• Exercise description:
The line containing "have key : ∀" marks the end: output every line of the data up to it, and that line too, exactly as written.

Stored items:
theorem takeTelegram_frame {fr : List Chapter} {z : State} (p : Packet) (s : State)
    (hl : [.emitted, .host, .kw, .fab, .rcp, .flt] ⊆ fr) (hz : Frame fr z s) : Frame fr z (takeTelegram p s) := by
  have key : ∀ (c : Bool) (o : Option SelEntry) (views : Nat) (w : Word) (s1 : State), Frame fr z s1 →
      Frame fr z ((((if c then o.map fun e => selectRecipe p e views w s1 else none).map (·.state)).getD s1)) := by
    intro c o views w s1 h1
    cases c <;> cases o <;> first | exact h1 | exact selectRecipe_frame _ _ _ _ _ (List.Subset.trans (by decide) hl) h1
  unfold takeTelegram
  extract_lets b views w late a t kept trunc s1 sel s2 targets s3 e
  have h3 : Frame fr z s3 := giveBlocks_frame _ _ _ (List.Subset.trans (by decide) hl)
    (key _ _ _ _ _ (countTelegram_frame _ _ _ _ (List.Subset.trans (by decide) hl) hz))
  split
  · exact refuse_frame _ _ _ _ (List.Subset.trans (by decide) hl) hz
  · exact ok_frame _ _ _ (List.Subset.trans (by decide) hl) h3

theorem dropCapture_frame {fr : List Chapter} {z : State} (s : State)
    (hl : [.emitted, .host, .pos, .led, .kw, .pln, .fab, .draw, .asy, .hm, .rcp, .flt] ⊆ fr) (hz : Frame fr z s) :
    Frame fr z (dropCapture s) := by
  unfold dropCapture
  try dsimp only
  repeat' first
    | (with_reducible first
        | exact hz | assumption | apply endAdm_frame | apply Frame.fold)
    | split | exact List.Subset.trans (by decide) hl | intro _

theorem cacheConfig_frame {fr : List Chapter} {z : State} (p : Packet) (pick : Nat) (s : State)
    (hl : [.emitted, .host, .pos, .led, .kw, .pln, .fab, .draw, .asy, .hm, .rcp, .flt] ⊆ fr) (hz : Frame fr z s) :
    Frame fr z (cacheConfig p pick s) := by
  unfold cacheConfig
  try dsimp only
  repeat' first
    | (with_reducible first
        | exact hz | assumption | apply decideAdm_frame | apply dropCapture_frame | apply refuseWith_frame
        | apply countRefusal_frame | apply State.setRcp_frame | apply ok_frame | apply writeCacheHeaders_frame
        | apply Frame.fold)
    | split | exact List.Subset.trans (by decide) hl | intro _

theorem labelAll_frame {fr : List Chapter} {z : State} (l : List (Nat × Nat)) (s : State) (hl : [.draw, .rcp] ⊆ fr)
    (hz : Frame fr z s) : Frame fr z (labelAll l s) := by
  fun_induction labelAll l s
  all_goals try dsimp only
  repeat' first
    | (with_reducible first
        | exact hz | apply_assumption | assumption | apply writeCacheHeader_frame | apply State.setRcp_frame
        | apply Frame.fold)
    | split | exact List.Subset.trans (by decide) hl | intro _

theorem commitEpoch_frame {fr : List Chapter} {z : State} (ref : Ref) (fromList : Bool) (t : Nat) (h : Nat) (b : Bytes)
    (s : State) (hl : [.draw, .rcp] ⊆ fr) (hz : Frame fr z s) : Frame fr z (commitEpoch ref fromList t h b s) := by
  unfold commitEpoch
  try dsimp only
  repeat' first
    | (with_reducible first
        | exact hz | assumption | apply writeCacheHeaders_frame | apply State.setRcp_frame | apply Frame.fold)
    | split | exact List.Subset.trans (by decide) hl | intro _

theorem requestEpoch_frame {fr : List Chapter} {z : State} (ref : Ref) (fromList : Bool) (t : Nat) (cls : Nat)
    (pick : Nat) (b : Bytes) (s : State)
    (hl : [.emitted, .host, .pos, .led, .kw, .pln, .fab, .draw, .asy, .hm, .rcp, .flt] ⊆ fr) (hz : Frame fr z s) :
    Frame fr z (requestEpoch ref fromList t cls pick b s).state := by
  unfold requestEpoch
  try dsimp only
  repeat' first
    | (with_reducible first
        | exact hz | assumption | apply decideAdm_frame | apply commitEpoch_frame | apply Frame.fold)
    | split | exact List.Subset.trans (by decide) hl | intro _

theorem epochReply_frame {fr : List Chapter} {z : State} (e : Epoch) (cand : Nat) (s : State)
    (hl : [.emitted, .host, .pos, .kw, .fab] ⊆ fr) (hz : Frame fr z s) : Frame fr z (epochReply e cand s) := by
  unfold epochReply
  try dsimp only
  repeat' first
    | (with_reducible first
        | exact hz | assumption | apply advance_frame | apply doneLater_frame | apply Frame.fold)
    | split | exact List.Subset.trans (by decide) hl | intro _

theorem completeEpoch_frame {fr : List Chapter} {z : State} (e : Epoch) (params : Bytes) (pick : Nat) (s : State)
    (hl : [.emitted, .host, .pos, .led, .kw, .fab, .draw, .rcp, .flt] ⊆ fr) (hz : Frame fr z s) :
    Frame fr z (completeEpoch e params pick s) := by
  unfold completeEpoch
  try dsimp only
  repeat' first
    | (with_reducible first
        | exact hz | assumption | apply cutBuckets_frame | apply dropAdm_frame | apply State.setRcp_frame
        | apply noticeHolder_frame | apply epochReply_frame | apply writeCacheHeaders_frame | apply Frame.fold)
    | split | exact List.Subset.trans (by decide) hl | intro _
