theorem tablePoison_lawful {z : State} (port : Nat) (table : Option Nat) (s : State) (hz : Lawful z s) :
    Lawful z (tablePoison port table s) := by
  unfold tablePoison
  try dsimp only
  repeat' with_reducible first | exact hz | assumption | apply eccUnc_lawful | split

theorem writePlaceBut_lawful {z : State} (lost : Option Nat) (p : Place) (b : Bytes) (s : State) (hz : Lawful z s) :
    Lawful z (writePlaceBut lost p b s) := by
  unfold writePlaceBut
  try dsimp only
  repeat' with_reducible first | exact hz | assumption | apply writePlace_lawful | apply unitWrite_lawful | split

theorem moveObj_lawful {z : State} (o : Obj) (ch : Nat) (a : Nat) (s : State) (hz : Lawful z s) :
    Lawful z (moveObj o ch a s) := by
  unfold moveObj
  try dsimp only
  repeat' with_reducible first
    | exact hz | assumption | apply State.setDraw_lawful | apply unitWrite_lawful | split | exact memWrite_wf _ _ _
    | exact memPlace_wf _ _ _ | exact id | intro _
  all_goals first | rfl | assumption | (simp_all; done)

theorem makeRoom_lawful {z : State} (fuel n : Nat) (s : State) (hz : Lawful z s) : Lawful z (makeRoom fuel n s) := by
  induction fuel generalizing s with
  | zero => exact hz
  | succ k ih =>
    unfold makeRoom
    repeat' with_reducible first | exact hz | apply ih | apply moveObj_lawful | split

theorem queueList_lawful {z : State} (p : Packet) (engine : Nat) (cmds : List Cmd) (s : State) (hz : Lawful z s) :
    Lawful z (queueList p engine cmds s) := by
  unfold queueList
  try dsimp only
  repeat' with_reducible first
    | exact hz | assumption | apply modP_lawful | apply State.setFab_lawful | split | exact id | intro _
  all_goals first | rfl | assumption | (simp_all; done)

theorem fetchFail_lawful {z : State} (p : Packet) (s : State) (hz : Lawful z s) : Lawful z (fetchFail p s) := by
  unfold fetchFail
  try dsimp only
  repeat' with_reducible first | exact hz | assumption | apply ringError_lawful | apply refuse_lawful | split

theorem takeList_lawful {z : State} (engine : Nat) (poisoned : Bool) (p : Packet) (s : State) (hz : Lawful z s) :
    Lawful z (takeList engine poisoned p s) := by
  unfold takeList
  try dsimp only
  repeat' with_reducible first
    | exact hz | assumption | apply refuse_lawful | apply fetchFail_lawful | apply tablePoison_lawful
    | apply refuseWith_lawful | apply queueList_lawful | split

theorem modList_lawful {z : State} (l : CmdList) (f : CmdList → CmdList) (s : State) (hz : Lawful z s) :
    Lawful z (modList l f s) := by
  unfold modList
  try dsimp only
  repeat' with_reducible first | exact hz | assumption | apply State.setFab_lawful | split | exact id | intro _
  all_goals first | rfl | assumption | (simp_all; done)

theorem advance_lawful {z : State} (l : CmdList) (s : State) (hz : Lawful z s) : Lawful z (advance l s) := by
  unfold advance
  try dsimp only
  repeat' with_reducible first | exact hz | assumption | apply modList_lawful | apply endList_lawful | split

theorem failCmd_lawful {z : State} (l : CmdList) (st : Half) (s : State) (hz : Lawful z s) :
    Lawful z (failCmd l st s) := by
  unfold failCmd
  try dsimp only
  repeat' with_reducible first | exact hz | assumption | apply failList_lawful | split

theorem withCmd_lawful {z : State} (engine cmd : Nat) (s : State) (f : CmdList → Cmd → State) (hz : Lawful z s)
    (hf : ∀ l c, Lawful z (f l c)) : Lawful z (withCmd engine cmd s f) := by
  unfold withCmd
  repeat' with_reducible first | exact hz | exact hf _ _ | split

theorem passWait_lawful {z : State} (l : CmdList) (s : State) (hz : Lawful z s) : Lawful z (passWait l s) := by
  unfold passWait
  try dsimp only
  repeat' with_reducible first
    | exact hz | assumption | apply cancelP_lawful | apply modList_lawful | apply commitP_lawful
    | apply endList_lawful | split

theorem dmaFail_lawful {z : State} (l : CmdList) (s : State) (hz : Lawful z s) : Lawful z (dmaFail l s) := by
  unfold dmaFail
  try dsimp only
  repeat' with_reducible first | exact hz | assumption | apply failCmd_lawful | apply ringError_lawful | split

theorem endWrite_lawful {z : State} (l : CmdList) (lost : Option Nat) (s : State) (hz : Lawful z s) :
    Lawful z (endWrite l lost s) := by
  unfold endWrite
  try dsimp only
  repeat' with_reducible first | exact hz | assumption | apply failList_lawful | apply advance_lawful | split

theorem failPoisoned_lawful {z : State} (l : CmdList) (port : Nat) (op : Option Long) (table : Option Nat) (s : State)
    (hz : Lawful z s) : Lawful z (failPoisoned l port op table s) := by
  unfold failPoisoned
  try dsimp only
  repeat' with_reducible first | exact hz | assumption | apply failList_lawful | apply tablePoison_lawful | split

theorem takeCal_lawful {z : State} (l : CmdList) (what : Reprog) (s : State) (hz : Lawful z s) :
    Lawful z (takeCal l what s) := by
  unfold takeCal
  try dsimp only
  repeat' with_reducible first
    | exact hz | assumption | apply advance_lawful | apply noticeApplied_lawful | apply applyImage_lawful
    | apply dropReprog_lawful | apply modList_lawful | split

theorem calLoad_lawful {z : State} (kind : Nat) (poisonedAt : Option Long) (s : State) (l : CmdList) (c : Cmd)
    (hz : Lawful z s) : Lawful z (calLoad kind poisonedAt s l c) := by
  unfold calLoad
  try dsimp only
  repeat' with_reducible first
    | exact hz | assumption | apply failCmd_lawful | apply failPoisoned_lawful | apply takeCal_lawful | split

theorem releaseBench_lawful {z : State} (b : Nat) (s : State) (hz : Lawful z s) : Lawful z (releaseBench b s) := by
  unfold releaseBench
  try dsimp only
  repeat' with_reducible first | exact hz | assumption | apply release_lawful | apply freeBench_lawful | split

theorem pendingReleases_lawful {z : State} (b : Nat) (forced : Bool) (l : List Ref) (s : State) (hz : Lawful z s) :
    Lawful z (pendingReleases b forced l s) := by
  unfold pendingReleases
  try dsimp only
  repeat' with_reducible first
    | exact hz | assumption | apply cancelExpired_lawful | apply refuseGone_lawful | apply freeBench_lawful
    | apply ok_lawful | apply releaseBench_lawful | split

theorem buildReply_lawful {z : State} (b : Nat) (s : State) (hz : Lawful z s) : Lawful z (buildReply b s) := by
  unfold buildReply
  try dsimp only
  repeat' with_reducible first | exact hz | assumption | apply doneLater_lawful | apply modBench_lawful | split

theorem endChange_lawful {z : State} (b : Nat) (s : State) (hz : Lawful z s) : Lawful z (endChange b s) := by
  unfold endChange
  try dsimp only
  repeat' with_reducible first
    | exact hz | assumption | apply modBench_lawful | apply pendingReleases_lawful | apply buildReply_lawful | split

theorem placeCopies_lawful {z : State} (b : Nat) (s : State) (hz : Lawful z s) : Lawful z (placeCopies b s) := by
  unfold placeCopies
  try dsimp only
  repeat' with_reducible first | exact hz | assumption | apply placeCopy_lawful | split

theorem buildAdmit_lawful {z : State} (p : Packet) (pick : Nat) (image : Bytes) (cert : Bytes) (s : State)
    (hz : Lawful z s) : Lawful z (buildAdmit p pick image cert s) := by
  unfold buildAdmit
  try dsimp only
  repeat' with_reducible first
    | exact hz | assumption | apply makeRoom_lawful | apply refuseWith_lawful | apply countRefusal_lawful
    | apply modBench_lawful | apply decideAdm_lawful | apply commitP_lawful | apply placeCopies_lawful | split

theorem rebuildCommit_lawful {z : State} (p : Packet) (image : Bytes) (c : Cert) (s : State) (hz : Lawful z s) :
    Lawful z (rebuildCommit p image c s) := by
  unfold rebuildCommit
  try dsimp only
  repeat' with_reducible first
    | exact hz | assumption | apply done_lawful | apply modBench_lawful | apply ok_lawful | apply placeCopy_lawful
    | split

theorem settleExchange_lawful {z : State} (a : Admission) (b : Nat) (x : Bench) (s : State) (hz : Lawful z s) :
    Lawful z (settleExchange a b x s) := by
  unfold settleExchange
  try dsimp only
  repeat' with_reducible first | exact hz | assumption | apply State.setLed_lawful | split

theorem rebuildAdmit_lawful {z : State} (p : Packet) (image : Bytes) (cert : Bytes) (s : State) (hz : Lawful z s) :
    Lawful z (rebuildAdmit p image cert s) := by
  unfold rebuildAdmit
  try dsimp only
  repeat' with_reducible first
    | exact hz | assumption | apply refuse_lawful | apply exchange_lawful | apply refuseWith_lawful
    | apply rebuildCommit_lawful | apply settleExchange_lawful | split

theorem startGen_lawful {z : State} (h : Nat) (g : Word) (s : State) (hz : Lawful z s) : Lawful z (startGen h g s) := by
  unfold startGen
  try dsimp only
  repeat' with_reducible first | exact hz | assumption | apply State.setLed_lawful | split

theorem readmitAdmit_lawful {z : State} (p : Packet) (pick : Nat) (s : State) (hz : Lawful z s) :
    Lawful z (readmitAdmit p pick s) := by
  unfold readmitAdmit
  try dsimp only
  repeat' with_reducible first
    | exact hz | assumption | apply decideAdm_lawful | apply refuseWith_lawful | apply startGen_lawful
    | apply modBench_lawful | apply ok_lawful | split

theorem bumpAdm_lawful {z : State} (h : Nat) (s : State) (hz : Lawful z s) : Lawful z (bumpAdm h s) := by
  unfold bumpAdm
  try dsimp only
  repeat' with_reducible first | exact hz | assumption | apply State.setLed_lawful | split

theorem rewindEpoch_lawful {z : State} (b : Nat) (s : State) (hz : Lawful z s) : Lawful z (rewindEpoch b s) := by
  unfold rewindEpoch
  try dsimp only
  repeat' with_reducible first | exact hz | assumption | apply State.setRcp_lawful | split

theorem startReset_lawful {z : State} (b : Nat) (stake : Nat) (cause : Nat) (more : Nat) (injected : Bool) (s : State)
    (hz : Lawful z s) : Lawful z (startReset b stake cause more injected s) := by
  unfold startReset
  try dsimp only
  repeat' with_reducible first
    | exact hz | assumption | apply bumpAdm_lawful | apply flushBench_lawful | apply rewindEpoch_lawful
    | apply bumpBench_lawful | apply modBench_lawful | split

theorem privateFaultOf_lawful {z : State} (more : Nat) (b : Nat) (stake : Nat) (cause : Nat) (injected : Bool) (s : State)
    (hz : Lawful z s) : Lawful z (privateFaultOf more b stake cause injected s) := by
  unfold privateFaultOf
  try dsimp only
  repeat' with_reducible first
    | exact hz | assumption | apply countUpset_lawful | apply logFault_lawful | apply checkRetire_lawful
    | apply supersede_lawful | apply upsetRetire_lawful | apply startReset_lawful | split

theorem privateFault_lawful {z : State} (b : Nat) (stake : Nat) (cause : Nat) (injected : Bool) (s : State)
    (hz : Lawful z s) : Lawful z (privateFault b stake cause injected s) := by
  unfold privateFault
  try dsimp only
  repeat' with_reducible first | exact hz | assumption | apply privateFaultOf_lawful | split

theorem notePromoted_lawful {z : State} (opcode : Half) (cand : Nat) (recipe : Nat) (bd : Long) (s : State)
    (hz : Lawful z s) : Lawful z (notePromoted opcode cand recipe bd s) := by
  unfold notePromoted
  try dsimp only
  repeat' with_reducible first | exact hz | assumption | apply noticeHolderAt_lawful | apply modRecipe_lawful | split

theorem noticeApplies_lawful {z : State} (tenant : Nat) (b : Nat) (what : Nat) (bd : Long) (s : State) (hz : Lawful z s) :
    Lawful z (noticeApplies tenant b what bd s) := by
  unfold noticeApplies
  try dsimp only
  repeat' with_reducible first | exact hz | assumption | apply noticeHolderAt_lawful | split

theorem applyChange_lawful {z : State} (b : Nat) (c : BenchChange) (bd : Long) (s : State) (hz : Lawful z s) :
    Lawful z (applyChange b c bd s) := by
  unfold applyChange
  try dsimp only
  repeat' with_reducible first
    | exact hz | assumption | apply noticeApplies_lawful | apply placeCopy_lawful | apply modBench_lawful
    | apply notePromoted_lawful | split

theorem settleCycles_lawful {z : State} (s : State) (hz : Lawful z s) : Lawful z (settleCycles s) := by
  unfold settleCycles
  try dsimp only
  repeat' with_reducible first | exact hz | assumption | apply State.setFab_lawful | split | exact id | intro _
  all_goals first | rfl | assumption | (simp_all; done)

theorem dropRun_lawful {z : State} (b : Nat) (r : Running) (s : State) (hz : Lawful z s) : Lawful z (dropRun b r s) := by
  unfold dropRun
  try dsimp only
  repeat' with_reducible first | exact hz | assumption | apply modBench_lawful | split

theorem countTile_lawful {z : State} (b : Nat) (m : ModelResult) (s : State) (hz : Lawful z s) :
    Lawful z (countTile b m s) := by
  unfold countTile
  try dsimp only
  repeat' with_reducible first | exact hz | assumption | apply bumpBench_lawful | apply modBench_lawful | split

theorem overrun_lawful {z : State} (b : Nat) (r : Running) (s : State) (hz : Lawful z s) : Lawful z (overrun b r s) := by
  unfold overrun
  try dsimp only
  repeat' with_reducible first
    | exact hz | assumption | apply dropRun_lawful | apply giveHold_lawful | apply privateFault_lawful
    | apply bumpBench_lawful | split

theorem complete_lawful {z : State} (b : Nat) (r : Running) (s : State) (hz : Lawful z s) :
    Lawful z (complete b r s) := by
  unfold complete
  try dsimp only
  repeat' with_reducible first
    | exact hz | assumption | apply overrun_lawful | apply fabFenced_lawful | apply dropRun_lawful
    | apply toHallmark_lawful | apply countTile_lawful | split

• Expected answer:
theorem takeTelegram_frame {fr : List Chapter} {z : State} (p : Packet) (s : State)
    (hl : [.emitted, .host, .kw, .fab, .rcp, .flt] ⊆ fr) (hz : Frame fr z s) : Frame fr z (takeTelegram p s) := by
  have key : ∀ (c : Bool) (o : Option SelEntry) (views : Nat) (w : Word) (s1 : State), Frame fr z s1 →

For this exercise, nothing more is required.